• Action item:
The entries below hold a line with "rw [List.all_eq_false]" and a line with "b = some o)". Return those lines and all that lie between them, exactly and only.

╭──

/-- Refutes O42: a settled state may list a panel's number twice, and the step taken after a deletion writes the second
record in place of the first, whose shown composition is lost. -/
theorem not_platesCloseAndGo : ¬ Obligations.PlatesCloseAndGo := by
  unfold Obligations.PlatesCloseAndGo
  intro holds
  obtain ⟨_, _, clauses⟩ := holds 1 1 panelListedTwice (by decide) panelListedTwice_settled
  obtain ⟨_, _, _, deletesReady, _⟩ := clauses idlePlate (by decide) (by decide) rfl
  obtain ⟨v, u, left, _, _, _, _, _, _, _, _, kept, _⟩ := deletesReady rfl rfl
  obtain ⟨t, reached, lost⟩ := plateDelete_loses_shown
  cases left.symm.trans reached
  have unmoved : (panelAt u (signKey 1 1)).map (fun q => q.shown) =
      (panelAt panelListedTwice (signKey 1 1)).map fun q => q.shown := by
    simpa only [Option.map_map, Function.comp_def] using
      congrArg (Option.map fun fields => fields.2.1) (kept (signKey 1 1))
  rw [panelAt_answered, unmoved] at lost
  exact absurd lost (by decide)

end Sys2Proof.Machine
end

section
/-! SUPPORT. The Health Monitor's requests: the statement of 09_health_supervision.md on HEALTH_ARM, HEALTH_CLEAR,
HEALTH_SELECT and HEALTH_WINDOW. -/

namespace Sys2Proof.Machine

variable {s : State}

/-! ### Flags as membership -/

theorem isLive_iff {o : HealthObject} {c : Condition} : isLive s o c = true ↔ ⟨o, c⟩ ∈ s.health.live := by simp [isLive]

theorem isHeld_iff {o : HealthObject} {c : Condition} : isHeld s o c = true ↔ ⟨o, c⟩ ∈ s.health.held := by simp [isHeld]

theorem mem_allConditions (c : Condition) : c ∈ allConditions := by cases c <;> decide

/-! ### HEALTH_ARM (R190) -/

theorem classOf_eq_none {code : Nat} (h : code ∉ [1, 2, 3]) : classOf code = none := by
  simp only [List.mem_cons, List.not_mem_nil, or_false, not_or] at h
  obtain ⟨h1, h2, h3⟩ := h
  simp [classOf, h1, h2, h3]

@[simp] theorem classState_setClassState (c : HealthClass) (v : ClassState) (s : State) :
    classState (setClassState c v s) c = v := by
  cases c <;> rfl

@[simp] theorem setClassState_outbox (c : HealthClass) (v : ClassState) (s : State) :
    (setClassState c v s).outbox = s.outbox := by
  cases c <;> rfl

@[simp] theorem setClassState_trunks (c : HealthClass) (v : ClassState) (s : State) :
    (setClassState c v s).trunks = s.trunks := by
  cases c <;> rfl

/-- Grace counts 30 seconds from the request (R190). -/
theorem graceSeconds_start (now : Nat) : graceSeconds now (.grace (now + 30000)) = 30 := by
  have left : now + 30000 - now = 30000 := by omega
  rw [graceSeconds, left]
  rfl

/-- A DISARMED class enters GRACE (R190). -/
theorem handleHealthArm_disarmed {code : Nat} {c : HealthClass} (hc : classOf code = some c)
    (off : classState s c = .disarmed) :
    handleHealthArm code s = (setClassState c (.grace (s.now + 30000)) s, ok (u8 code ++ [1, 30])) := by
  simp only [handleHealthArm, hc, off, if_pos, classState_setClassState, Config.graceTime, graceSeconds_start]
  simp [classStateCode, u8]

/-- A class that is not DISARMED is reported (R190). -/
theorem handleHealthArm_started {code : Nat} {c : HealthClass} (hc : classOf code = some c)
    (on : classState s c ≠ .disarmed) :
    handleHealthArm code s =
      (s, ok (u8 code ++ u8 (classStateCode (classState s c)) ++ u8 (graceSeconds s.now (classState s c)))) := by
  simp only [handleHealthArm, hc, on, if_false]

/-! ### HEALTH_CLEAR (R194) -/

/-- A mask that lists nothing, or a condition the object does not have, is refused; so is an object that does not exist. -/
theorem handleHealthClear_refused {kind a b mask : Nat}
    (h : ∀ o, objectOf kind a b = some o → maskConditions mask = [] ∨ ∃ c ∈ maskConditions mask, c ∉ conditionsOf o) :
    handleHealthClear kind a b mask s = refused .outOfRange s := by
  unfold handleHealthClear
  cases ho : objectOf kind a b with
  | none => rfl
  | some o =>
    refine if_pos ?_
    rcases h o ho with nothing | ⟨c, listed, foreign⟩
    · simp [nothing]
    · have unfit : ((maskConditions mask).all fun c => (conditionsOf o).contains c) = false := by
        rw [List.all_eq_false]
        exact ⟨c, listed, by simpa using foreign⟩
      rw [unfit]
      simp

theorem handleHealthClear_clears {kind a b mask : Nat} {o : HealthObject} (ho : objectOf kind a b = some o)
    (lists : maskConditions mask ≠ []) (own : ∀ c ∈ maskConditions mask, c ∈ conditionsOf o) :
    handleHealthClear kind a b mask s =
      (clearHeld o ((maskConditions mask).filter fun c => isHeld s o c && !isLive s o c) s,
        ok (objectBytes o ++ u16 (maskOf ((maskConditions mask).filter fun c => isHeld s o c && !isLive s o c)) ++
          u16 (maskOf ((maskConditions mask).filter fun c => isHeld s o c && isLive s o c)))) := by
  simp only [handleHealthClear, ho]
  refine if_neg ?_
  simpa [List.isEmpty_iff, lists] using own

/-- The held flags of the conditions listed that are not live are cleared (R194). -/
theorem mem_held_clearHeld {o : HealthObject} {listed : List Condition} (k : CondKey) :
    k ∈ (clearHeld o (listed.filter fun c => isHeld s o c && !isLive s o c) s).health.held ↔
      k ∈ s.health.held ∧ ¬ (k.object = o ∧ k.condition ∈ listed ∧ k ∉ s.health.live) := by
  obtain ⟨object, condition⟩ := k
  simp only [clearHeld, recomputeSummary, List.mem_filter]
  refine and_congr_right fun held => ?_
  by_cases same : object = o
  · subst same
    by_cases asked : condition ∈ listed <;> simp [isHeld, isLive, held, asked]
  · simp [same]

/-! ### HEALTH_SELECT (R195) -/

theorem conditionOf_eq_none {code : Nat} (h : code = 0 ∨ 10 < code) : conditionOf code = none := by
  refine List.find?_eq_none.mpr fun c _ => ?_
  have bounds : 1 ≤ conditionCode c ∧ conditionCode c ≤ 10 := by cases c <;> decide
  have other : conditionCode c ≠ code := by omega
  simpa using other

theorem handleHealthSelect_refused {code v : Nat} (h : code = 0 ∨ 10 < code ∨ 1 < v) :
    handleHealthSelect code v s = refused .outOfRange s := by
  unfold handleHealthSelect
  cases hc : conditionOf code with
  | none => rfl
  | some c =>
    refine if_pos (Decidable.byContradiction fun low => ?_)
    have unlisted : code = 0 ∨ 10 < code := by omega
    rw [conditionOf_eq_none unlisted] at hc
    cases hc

╰──

• Answer below:
        rw [List.all_eq_false]
        exact ⟨c, listed, by simpa using foreign⟩
      rw [unfit]
      simp

theorem handleHealthClear_clears {kind a b mask : Nat} {o : HealthObject} (ho : objectOf kind a b = some o)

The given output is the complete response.